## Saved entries
----------
/-- The partition of an INVOKE: 0 when the session's plan has one partition (R329). -/
def Dev.partOf (d : Dev) (id : Nat) (i : Inv) : Nat :=
  if (d.ses id Ses.NPART_H + 1) * (d.ses id Ses.NPART_P + 1) = 1 then 0 else i.part

/-- SCTX of an invocation. -/
def Dev.sctxOf (d : Dev) (n gen : Nat) (i : Inv) : List Nat :=
  let limit := 1000 * d.get Bar.CLU_INV_CFG_RUN_LIMIT_US
  [ i.slot * 2 ^ 54 + (if i.sess.isSome then i.part * 2 ^ 48 else 0) + i.sess.getD 0 * 2 ^ 32 + i.layer * 2 ^ 24 +
      i.allot * 2 ^ 16 + i.srcEp,
    i.step * 2 ^ 32 + i.tag * 2 ^ 16 + n / 16 * 2 ^ 12 + n % 16 * 2 ^ 8 + gen * 2 ^ 4 + (if i.sess.isSome then 2 else 0),
    i.mapEpoch * 2 ^ 32 + i.mbrEpoch,
    i.bytes * 2 ^ 32 + 4096 * d.get Bar.CLU_SLOT_IN_OFFSET i.slot,
    d.now, d.now + limit, 0, 0 ]

/-- The core starts the program. -/
def Dev.startCore (d : Dev) (n : Nat) (i : Inv) (replay : Bool) : Dev :=
  let gen := ((d.unit n).gen + 1) % 16
  (d.setUnit n { UnitSt.idle with
    state := 2, gen := gen, inv := some { i with replay := replay }, sctx := d.sctxOf n gen i
    limit := d.now + 1000 * d.get Bar.CLU_INV_CFG_RUN_LIMIT_US }).bump Bar.CLU_STATUS_DISPATCHED 1 (n / 16)

def Dev.dispatchCore (d : Dev) (n : Nat) : Dev :=
  match (d.unit n).inv with
  | none => d
  | some i =>
    if (d.unit n).state ≠ 1 ∨ ¬ i.whole ∨ (d.unit n).final.isSome then d
    else match i.sess with
      | none => d.startCore n i false
      | some id =>
        let st := d.ses id Ses.STATE
        if d.dispatchWaits id then d
        else if st = 0 then (d.bump Bar.SES_STAT_NOSESS 1 (sesDie id)).resultOnly n i Code.noSession 0xFFFFFFFF
        else if st = 3 then (d.bump Bar.SES_STAT_NOSESS 1 (sesDie id)).resultOnly n i Code.sessionLost (d.ses id Ses.STEP)
        else match d.acceptStep id i.step i.layer (d.partOf id i) with
          | some (d1, replay) => d1.startCore n i replay
          | none => (d.bump Bar.SES_STAT_NOSESS 1 (sesDie id)).resultOnly n i Code.noSession (d.ses id Ses.STEP)

def execDispatch (core : Nat) (s : State) : Out :=
  .next (s.live fun d => if core < 256 then d.dispatchCore core else d)

/-! ## Draining and the RESULT -/

/-- Descriptors of an invocation at the engines of a cluster. -/
def hasDesc (k gen : Nat) (q : Kv (List Desc)) : Bool := q.any fun e => e.2.any fun x => x.core == k && x.gen == gen

/-- Something that an invocation issued is outstanding (R227 step 5). -/
def Dev.outstanding (d : Dev) (k : Nat) : Bool :=
  let gen := (d.unit k).gen
  let mine (w : Caller) : Bool := w.src == 16 + k && w.gen == gen
  d.reqs.any (fun e => d.reqOwner e.2.cont == some (k, gen)) ||
  d.mbr.pushes.any (fun e => d.reqOwner e.2.2 == some (k, gen)) ||
  d.copies.any (fun e => e.2.core == k && e.2.gen == gen && !d.copyIdle e.1 e.2) ||
  d.nmus.cmds.any (fun e => e.2.src == 16 + k && e.2.gen == gen) ||
  hasDesc k gen d.eng.rake || hasDesc k gen d.eng.sieve || hasDesc k gen d.eng.parts ||
  d.ver.pubs.any (fun e => mine e.2.1) || d.ver.waiting.any fun e => mine e.who

/-- The payload of a RESULT: the area that END names, as its banks hold it now (R151), or the fault record (R238, R239). -/
def Dev.resultPayload (d : Dev) (n : Nat) : List Byte × Bool × Dev :=
  let u := d.unit n
  match u.final with
  | none => d.fetchSpad (spadPlace n u.res.1) u.res.2 (d.unitAllot n)
  | some st => (if st = Code.programFault then toLe 16 u.flt else [], false, d)
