-- ==== Sys2Proof/Machine/Almanac.lean ====
section
/-! DEFINITION. The Almanac, the weeding pass and the calibration block (chapter 21). -/

namespace Sys2Proof.Machine

/-! ## Flash layout (R455, R477) -/

def almBase : Nat := 0x2000000
def recBase : Nat := almBase + 0x100000
def recSlots : Nat := 114688
def calBase : Nat := 0x100000

def Dev.flashBytes (d : Dev) (a n : Nat) : List Byte := flashReads d.flash a n

/-- The bytes of a range of flash are programmed, the two MARK bytes with the rest. -/
def Dev.program (d : Dev) (a : Nat) (bs : List Byte) : Dev := { d with flash := flashWrites d.flash a bs }

def Dev.erase (d : Dev) (a n : Nat) : Dev := { d with flash := flashErase d.flash a n }

/-- The units of `size` bytes of a flash range that are not erased, rising. -/
def Dev.programmed (d : Dev) (base size n : Nat) : List Nat :=
  ((d.flash.filter fun e => base ≤ e.1 && e.1 < base + size * n).map fun e => (e.1 - base) / size).eraseDups

def Dev.marked (d : Dev) (a : Nat) : Bool := leNat (d.flashBytes a 2) == 0x5AA5

/-! ## Records (R455, R457-R462) -/

/-- The 64 bytes of a record. -/
def AlmEvent.bytes (e : AlmEvent) (cycles : Nat) : List Byte :=
  toLe 2 0x5AA5 ++ toLe 1 1 ++ toLe 1 ((if e.cal then 1 else 0) + (if e.rep then 2 else 0)) ++ toLe 4 cycles ++
    toLe 8 e.opNs ++ toLe 8 e.calNs ++ toLe 1 e.block ++ toLe 1 e.code ++ toLe 2 e.unit ++ toLe 1 e.allot ++
    toLe 1 e.status ++ toLe 2 e.count ++ toLe 32 e.detail

/-- The next slot lies beyond the record area: FULL, and block ALM's vector once. -/
def Dev.checkFull (d : Dev) : Dev :=
  if d.get Bar.ALM_STATUS_NEXT = recSlots ∧ ¬ d.flag Bar.ALM_STATUS_FULL then (d.set Bar.ALM_STATUS_FULL 1).sysVec Blk.alm
  else d

/-- Write a record into the next slot, or count it in LOST. -/
def Dev.writeRecord (d : Dev) (e : AlmEvent) : Dev :=
  if d.flag Bar.ALM_STATUS_FULL then d.bump Bar.ALM_STATUS_LOST 1
  else
    let n := d.get Bar.ALM_STATUS_NEXT
    ((d.program (recBase + 64 * n) (e.bytes (d.get Bar.ALM_LIFE_POWER_CYCLES))).set Bar.ALM_STATUS_NEXT (n + 1)).checkFull

/-- During an erase a record waits at the end of the input queue. -/
def Dev.putRecord (d : Dev) (e : AlmEvent) : Dev :=
  if d.flag Bar.ALM_STATUS_ERASING then { d with alm := { d.alm with inq := d.alm.inq ++ [e] } } else d.writeRecord e

def sameEvent (a b : AlmEvent) : Bool :=
  a.block == b.block && a.code == b.code && a.unit == b.unit && a.allot == b.allot && a.status == b.status

/-- The repeat record of a window. -/
def RepWin.event (w : RepWin) : AlmEvent :=
  { w.key with
    opNs := w.firstNs, calNs := w.firstCal, cal := w.firstCal != 0, rep := true, count := w.count
    detail := w.lastNs % 2 ^ 64 + w.lastCal % 2 ^ 64 * 2 ^ 64 }

/-- A repeat window ends. -/
def Dev.endWin (d : Dev) (w : RepWin) : Dev :=
  let d1 : Dev := { d with alm := { d.alm with wins := d.alm.wins.filter (· != w) } }
  if w.count = 0 then d1 else d1.putRecord w.event

/-- A repeated event adds to its window. -/
def RepWin.add (w : RepWin) (e : AlmEvent) : RepWin :=
  { w with
    count := min 65535 (w.count + 1), firstNs := if w.count = 0 then e.opNs else w.firstNs
    firstCal := if w.count = 0 then e.calNs else w.firstCal, lastNs := e.opNs, lastCal := e.calNs }

/-- An event without a window is written, and opens one when it can. -/
def Dev.newEvent (d : Dev) (e : AlmEvent) : Dev :=
  let ms := d.get Bar.ALM_CFG_REPEAT_MS
  let d1 := d.writeRecord e
  if ms = 0 ∨ 32 ≤ d1.alm.wins.length then d1
  else { d1 with alm := { d1.alm with wins := d1.alm.wins ++ [⟨e, e.opNs + 1000000 * ms, 0, 0, 0, 0, 0⟩] } }

/-- The Almanac handles an event of its queue; windows and stamps are in operating time. -/
def Dev.takeEvent (d : Dev) (e : AlmEvent) : Dev :=
  if e.rep then d.writeRecord e
  else match d.alm.wins.find? fun w => sameEvent w.key e with
    | none => d.newEvent e
    | some w =>
      if e.opNs < w.endNs then
        { d with alm := { d.alm with wins := d.alm.wins.map fun x => if x == w then x.add e else x } }
      else (d.endWin w).newEvent e

/-- The Almanac runs from step 5 of start-up (R476). -/
def Dev.almRuns (d : Dev) : Bool := 3 ≤ d.get Bar.GEN_BOOT_STAGE

/-- The oldest event of the input queue. -/
def Dev.almStep (d : Dev) : Dev :=
  match d.alm.inq with
  | [] => d
  | e :: es =>
    if d.almRuns && !d.flag Bar.ALM_STATUS_ERASING then ({ d with alm := { d.alm with inq := es } }).takeEvent e else d

def execAlmanacEvent (s : State) : Out := .next (s.live Dev.almStep)

/-- A window ends once no event of it waits in the queue. -/
def Dev.winEnds (d : Dev) (i : Nat) : Dev :=
  match d.alm.wins[i]? with
  | none => d
  | some w =>
    if w.endNs ≤ d.opNow ∧ ¬ d.alm.inq.any (fun e => sameEvent w.key e && decide (e.opNs < w.endNs)) then d.endWin w else d

def execRepeatWindowEnd (i : Nat) (s : State) : Out := .next (s.live fun d => d.winEnds i)

/-! ## Checkpoints (R459, R463) -/

def ckptAt (n : Nat) : Nat := almBase + 1024 * n

/-- The 1,024 bytes of a checkpoint; bytes without a meaning are 0. -/
def Dev.ckptBytes (d : Dev) : List Byte :=
  let cal := d.flag Bar.MGT_PTP_STATUS_VALID
  toLe 2 0x5AA5 ++ toLe 2 0 ++ toLe 4 d.alm.ckptSeq ++ toLe 8 (d.get Bar.ALM_LIFE_POWER_CYCLES) ++ toLe 8 d.opNow ++
    toLe 8 (if cal then d.calNow else 0) ++ List.replicate 32 0 ++
    ((List.range 8).flatMap fun h => (List.range 16).flatMap fun i => toLe 4 (d.get Bar.ALM_HIST_COUNT h i)) ++
    ((List.range 8).flatMap fun h => toLe 32 (d.word Bar.ALM_EXT h)) ++ List.replicate 192 0

/-- Write a checkpoint; an area is erased before its first checkpoint. -/
def Dev.checkpoint (d : Dev) : Dev :=
  let n := d.alm.ckptNext
  let d1 := if n % 512 = 0 then d.erase (ckptAt n) 524288 else d
  let d2 := d1.program (ckptAt n) d.ckptBytes
  { d2 with alm := { d2.alm with ckptSeq := d.alm.ckptSeq + 1, ckptNext := (n + 1) % 1024 } }

def Dev.ckptPeriod (d : Dev) : Nat := 60000000000 * max 1 (d.get Bar.ALM_CFG_CKPT_MIN)
def Dev.samplePeriod (d : Dev) : Nat := 1000000000 * max 1 (d.get Bar.ALM_CFG_SAMPLE_S)

def Dev.ckptTimer (d : Dev) : Dev :=
  if d.almRuns ∧ d.alm.ckptDue ≤ d.now then
    ({ d with alm := { d.alm with ckptDue := d.alm.ckptDue + d.ckptPeriod } }).checkpoint
  else d

def execCheckpointTimer (s : State) : Out := .next (s.live Dev.ckptTimer)

/-- FLUSH ends every open window at once and writes a checkpoint. -/
def Dev.flush (d : Dev) : Dev := (d.alm.wins.foldl Dev.endWin d).checkpoint

def execFlush (s : State) : Out := .next (s.host Dev.flush)

/-- The newest valid checkpoint: its place and SEQ. -/
def Dev.newestCkpt (d : Dev) : Option (Nat × Nat) :=
  (d.programmed almBase 1024 1024).foldl (fun best n =>
    if d.marked (ckptAt n) then
      let q := leNat (d.flashBytes (ckptAt n + 4) 4)
      match best with
      | some (m, b) => if b < q then some (n, q) else some (m, b)
      | none => some (n, q)
    else best) none

/-- The counts and extremes of a checkpoint enter the registers. -/
def Dev.restoreHist (d : Dev) (n : Nat) : Dev :=
  let d1 := (List.range 8).foldl (fun d h => (List.range 16).foldl (fun d i =>
    d.set Bar.ALM_HIST_COUNT (leNat (d.flashBytes (ckptAt n + 64 + 64 * h + 4 * i) 4)) h i) d) d
  (List.range 8).foldl (fun d h => d.putWord Bar.ALM_EXT (leNat (d.flashBytes (ckptAt n + 576 + 32 * h) 32)) h) d1

/-- Start-up of the Almanac: life counters, next slot, torn slots, a checkpoint. Events since
power-on that wait in the queue are stamped in operating time too (R456, R459). -/
def Dev.almStart (d : Dev) : Dev :=
  let d1 := match d.newestCkpt with
    | some (n, q) =>
      let used := (d.programmed almBase 1024 1024).filter fun x => x / 512 == n / 512
      let next := match (List.range 512).find? fun i => n < 512 * (n / 512) + i && !used.contains (512 * (n / 512) + i) with
        | some i => 512 * (n / 512) + i
        | none => 512 * (1 - n / 512)
      let op := leNat (d.flashBytes (ckptAt n + 16) 8)
      let queued := d.alm.inq.map fun (e : AlmEvent) => { e with opNs := op + e.opNs }
      let d1 := { d with alm := { d.alm with inq := queued, baseOp := op, ckptSeq := q + 1, ckptNext := next } }
      (d1.set Bar.ALM_LIFE_POWER_CYCLES (leNat (d.flashBytes (ckptAt n + 8) 4) + 1)).restoreHist n
    | none =>
      ({ d with alm := { d.alm with baseOp := 0, ckptSeq := 1, ckptNext := 0 } }).set Bar.ALM_LIFE_POWER_CYCLES 1
  let slots := d1.programmed recBase 64 recSlots
  let next := (firstGap recSlots slots 0).getD recSlots
  let torn := ((slots.filter fun n => n < next).filter fun n => !d1.marked (recBase + 64 * n)).length
  let d2 := ((d1.set Bar.ALM_STATUS_NEXT next).bump Bar.ALM_STATUS_TORN torn).checkFull
  let d3 := if torn = 0 then d2 else d2.alm1 Blk.alm 0x02 0 0 0 torn
  let d4 := d3.checkpoint
  { d4 with alm := { d4.alm with ckptDue := d.now + d4.ckptPeriod, sampleDue := d.now + d4.samplePeriod } }

/-- PWR_OK falls while the flash is written: the oldest waiting record, or else a checkpoint that is due, may be left without
its mark, so that its slot is torn (R455), and an erase may end after any sector of 64 KiB (R462). How far it came is a free
value. DESIGN CHOICE (log entry 85). -/
def Dev.tornFlash (d : Dev) : Dev :=
  let x := d.fresh
  if !d.runs || !d.almRuns then d
  else if d.flag Bar.ALM_STATUS_ERASING then x.2.erase recBase (65536 * (x.1 % 113))
  else if x.1 % 2 = 0 then x.2
  else match d.alm.inq with
    | e :: _ =>
      if d.flag Bar.ALM_STATUS_FULL then x.2
      else x.2.program (recBase + 64 * d.get Bar.ALM_STATUS_NEXT + 2) ((e.bytes (d.get Bar.ALM_LIFE_POWER_CYCLES)).drop 2)
    | [] => if d.alm.ckptDue ≤ d.now then x.2.program (ckptAt d.alm.ckptNext + 2) (d.ckptBytes.drop 2) else x.2

/-! ## Histograms and extremes (R463) -/

/-- The bin of [base + step i, base + step (i + 1)), bin 0 below the first and bin 15 from the last. -/
def linBin (base step x : Int) : Nat := if x < base + step then 0 else min 15 ((x - base) / step).toNat

/-- The bin of a count: 0, then [4^(i-1), 4^i). -/
def powBin (x : Nat) : Nat := if x = 0 then 0 else min 15 (Nat.log2 x / 2 + 1)

/-- The lowest VDD_LOGIC of the sites, in 0.1 mV; sites 16 to 23 of a die lie on VDD_TRL. -/
def Dev.minLogic (d : Dev) : Nat :=
  listMin (((List.range 64).filter fun n => n % 32 < 16 || 24 ≤ n % 32).map fun n => d.get Bar.PWR_VMON_MV n)

/-- Each quantity's sample and bin; none for a sample that is skipped. -/
def Dev.samples (d : Dev) : List (Option (Int × Nat)) :=
  let t := d.tjMax
  let v := d.minLogic
  let w := d.get Bar.TIM_WRATE_PKG_MIN
  let p := d.get Bar.PWR_STATUS_PKG_W
  let cells := max (d.get Bar.TRL_CELLS_USABLE 0 - d.get Bar.TRL_CELLS_FREE 0)
    (d.get Bar.TRL_CELLS_USABLE 1 - d.get Bar.TRL_CELLS_FREE 1)
  let n := d.sess.length
  [ some (t, linBin 400 80 t), some (Int.ofNat v, linBin 5900 200 (Int.ofNat v)),
    if w = 0 then none else some (Int.ofNat w, linBin 700 50 (Int.ofNat w)),
    some (Int.ofNat p, linBin 100 100 (Int.ofNat p)), some (Int.ofNat d.alm.corrTap, powBin d.alm.corrTap),
    some (Int.ofNat d.alm.nmuTap, powBin d.alm.nmuTap), some (Int.ofNat cells, linBin 0 24576 (Int.ofNat cells)),
    some (Int.ofNat n, linBin 0 4096 (Int.ofNat n)) ]

/-- A signed 32-bit field. -/
def sext32 (x : Nat) : Int := if x < 2 ^ 31 then Int.ofNat x else Int.ofNat x - 2 ^ 32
----------
## To do
Taking the entries above, restate exactly those lines that fall between the line with "def Dev.checkpoint (d" and the line with "def Dev.samplePeriod (d", keeping both of those lines too.

## Your solution
def Dev.checkpoint (d : Dev) : Dev :=
  let n := d.alm.ckptNext
  let d1 := if n % 512 = 0 then d.erase (ckptAt n) 524288 else d
  let d2 := d1.program (ckptAt n) d.ckptBytes
  { d2 with alm := { d2.alm with ckptSeq := d.alm.ckptSeq + 1, ckptNext := (n + 1) % 1024 } }

def Dev.ckptPeriod (d : Dev) : Nat := 60000000000 * max 1 (d.get Bar.ALM_CFG_CKPT_MIN)
def Dev.samplePeriod (d : Dev) : Nat := 1000000000 * max 1 (d.get Bar.ALM_CFG_SAMPLE_S)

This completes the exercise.